Добавить в цитаты Настройки чтения

Страница 16 из 38



Предвыборная кампания уже в разгаре, портреты кандидатов в сенат на каждом шагу: и на рекламных стендах, и в магазинных витринах Города; в избирательных участках уже готовят списки выборщиков и бюллетени… А я чувствую себя здесь чужаком: предвыборная карусель кружится помимо меня, мне полностью безразлично, кто займет сенатские кресла, за какие проекты и поправки будут голосовать. Конечно, я сочувствую Доновану, но что ему от моего сочувствия? В сущности, мы с Мартином узнали все. И если только для этого нас переместили сюда, то пора бы возвращаться домой, благо желание неведомых «небожителей» уже выполнено. Большего сделать нельзя: общество здесь развивается по законам, давно на Земле открытым, а ускорить или изменить ход исторического развития — не в наших силах.
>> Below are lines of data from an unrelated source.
-- ==== Sys2Proof/Machine/Handle.lean ====
section
/-! DEFINITION. Handle images, seals, revocation and rights (R78 to R82, R367 to R370). -/
namespace Sys2Proof.Machine

/-- Rights bits of Table 4.2. -/
def Handle.r (h : Handle) : Bool := h.rights.getLsbD 7
def Handle.w (h : Handle) : Bool := h.rights.getLsbD 6
def Handle.a (h : Handle) : Bool := h.rights.getLsbD 5
def Handle.x (h : Handle) : Bool := h.rights.getLsbD 4
def Handle.f (h : Handle) : Bool := h.rights.getLsbD 3
def Handle.d (h : Handle) : Bool := h.rights.getLsbD 2
def Handle.z (h : Handle) : Bool := h.rights.getLsbD 1
def Handle.m (h : Handle) : Bool := h.rights.getLsbD 0

/-- Row pitch and element size of the shape (R81); codes above 0xC mean untyped bytes. -/
def Handle.pitch (h : Handle) : Nat := fieldOf h.shape.toNat 22 0
def Handle.elem (h : Handle) : Nat :=
  match Ty.ofCode (fieldOf h.shape.toNat 26 23) with
  | some t => t.size
  | none => 1
/-- Type code of the shape, codes above 0xC read as 0xF. -/
def Handle.tyCode (h : Handle) : Nat :=
  let c := fieldOf h.shape.toNat 26 23
  if c ≤ 12 then c else 15

/-- The 256-bit image of Table 13.3. -/
def Handle.image (h : Handle) : BitVec 256 :=
  h.format ++ h.rights ++ h.world ++ h.serial ++ h.base ++ h.length ++ h.shape ++ h.sealv

/-- A handle register from an image, with the sealed and revoked bits clear. -/
def Handle.ofImage (w : BitVec 256) : Handle :=
  { format := w.extractLsb' 248 8, rights := w.extractLsb' 240 8, world := w.extractLsb' 228 12,
    serial := w.extractLsb' 196 32, base := w.extractLsb' 139 57, length := w.extractLsb' 91 48,
    shape := w.extractLsb' 64 27, sealv := w.extractLsb' 0 64, isSealed := false, revoked := false }

def Handle.bytes (h : Handle) : List Byte := bytesOf 32 h.image.toNat
def Handle.ofBytes (bs : List Byte) : Handle := .ofImage (BitVec.ofNat 256 (Machine.ofBytes bs))

/-- Key(label, g) of a PRK (R365). -/
def worldKey (prk : BitVec 256) (label : List Byte) (g : Nat) : List Byte :=
  hkdfExpand (digestBytes prk) (label ++ beBytes 4 g)

/-- The labels of R365, in the characters of ASCII. -/
def sealLabel : List Byte := [0x73, 0x65, 0x61, 0x6C]
def reportLabel : List Byte := [0x72, 0x65, 0x70, 0x6F, 0x72, 0x74]

/-- Trunc64 of a MAC: its first eight bytes, the first of them lowest (log 7). -/
def trunc64 (mac : List Byte) : BitVec 64 := BitVec.ofNat 64 (Machine.ofBytes (mac.take 8))

/-- The seal of an image under a world's seal key (Table 13.3). -/
def World.sealOf (w : World) (h : Handle) : BitVec 64 :=
  trunc64 (cmac (worldKey w.prk sealLabel 0) (bytesOf 24 (h.image.extractLsb' 64 192).toNat))

/-- The image with its seal written and the register marked sealed. -/
def World.sealed (w : World) (h : Handle) : Handle := { h with sealv := w.sealOf h, isSealed := true }

/-- Revoked(serial) of R369; serial 0 never is. -/
def World.isRevoked (w : World) (serial : Nat) : Bool :=
  serial != 0 && (decide (serial < w.floor) || w.ranges.any fun r => decide (r.1 ≤ serial) && decide (serial < r.1 + r.2))

/-- SealValid(img) of R368. -/
def State.sealValid (s : State) (h : Handle) : Bool :=
  let w := s.world h.world.toNat
  w.st == .live && w.sealOf h == h.sealv

/-- Does a handle's range overlap a frozen region of its world (R370)? -/
def World.overlapsFrozen (w : World) (base len : Nat) : Bool :=
  w.frozen.any fun f => decide (base < f.1 + f.2.1) && decide (f.1 < base + len) && decide (0 < len)

/-- Clear W and set Z where an image with W or A overlaps a frozen region (R370). -/
def World.freezeRights (w : World) (h : Handle) : Handle :=
  if (h.format == 1 || h.format == 3) && (h.w || h.a) && w.overlapsFrozen h.base.toNat h.length.toNat then
    { h with rights := (h.rights &&& 0xBF) ||| 0x02 }
  else h

/-- Kinds of access (R84). -/
inductive Kind where
  | load | store | atomic | fetch
  deriving DecidableEq, Repr

/-- HasRights(h, kind) of R80. -/
def Handle.hasRights (h : Handle) : Kind → Bool
  | .load => h.r
  | .store => h.w && !h.z
  | .atomic => h.a && !h.z
  | .fetch => h.x

/-- A value of ETVAL: the sum taken modulo 2^64 (R84). -/
def etval (v : Int) : X64 := BitVec.ofInt 64 v

/-- Formats of an operand when a call omits them (R84). -/
def fmt123 : List Nat := [1, 2, 3]

/-- CheckHandle of R84: the steps before the bounds step. -/
def checkHandle (world : Nat) (h : Handle) (off : Int) (k : Kind) (formats : List Nat) : Except Flt Unit :=
  let v := etval (h.base.toNat + off)
  if h.format = 0 then .error ⟨.handleRights, 0, v⟩
  else if h.revoked then .error ⟨.handleRevoked, 0, v⟩
  else if h.world.toNat ≠ world then .error ⟨.handleWorld, 0, v⟩
  else if ¬ h.format.toNat ∈ formats then .error ⟨.handleRights, 0, v⟩
  else if !h.hasRights k then .error ⟨.handleRights, 0, v⟩
  else .ok ()

/-- The lowest byte of an access at an address that lies outside a range; none where all lie within. -/
def firstOut (lo hi a : Int) (size : Nat) : Option Int :=
  if a < lo ∨ hi < a + size then some (if a < lo ∨ hi ≤ a then a else hi) else none

/-- The bounds steps of R84: within the handle, within the scratchpads the access may reach, below 2^57. ETVAL is the lowest byte that lies
outside any of them. -/
def checkBounds (lo hi : Nat) (h : Handle) (off : Int) (size : Nat) : Except Flt Unit :=
  let a : Int := h.base.toNat + off
  let reach := if h.format = 2 ∧ 0 < size then firstOut lo hi a size else none
  match firstOut h.base.toNat (h.base.toNat + h.length.toNat) a size, reach with
  | some x, some y => .error ⟨.handleBounds, 0, etval (min x y)⟩
  | some x, none | none, some x => .error ⟨.handleBounds, 0, etval x⟩
  | none, none =>
    if (h.format = 1 ∨ h.format = 3) ∧ (2 : Int) ^ 57 < a + size then .error ⟨.handleBounds, 0, etval (max a (2 ^ 57))⟩
    else .ok ()

end Sys2Proof.Machine
end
Кто-то тихонько стучит в дверь. Это не Мартин: Мартин обычно появляется без стука. Нехотя поднимаюсь, поправляю домашнюю куртку и говорю:

— Войдите.

Входит Пит Селби, с такой удрученной миной, что сразу становится ясно: дурные вести.

— В чем дело. Пит?

— Неприятность, советник. Меня выставили из архива.

— Совсем?

— Нет, пока перевели в общую канцелярию.

— Почему?

— Директор мсье Жанвье заметил, что я интересуюсь больше партийными доходами и расходами, чем восторженными восхвалениями кандидатов в сенат. Такие документы я, дескать, отбрасываю, а изучаю счета и доносы. Теперь мне все будет выдаваться лишь по его выбору. Мсье Жанвье хочет, чтобы я работал на глазах у его чиновников. Мне он не верит.

— Ну, это не так плохо, Пит, — решаю я. — За вами будут следить, а вы наблюдайте, кто особенно в этом старается. Немедленно сообщите мне их имена.

— Все ясно, советник.

— Вот и действуйте. Пит. А директору скажите, что вам даже полезнее работать по его указаниям.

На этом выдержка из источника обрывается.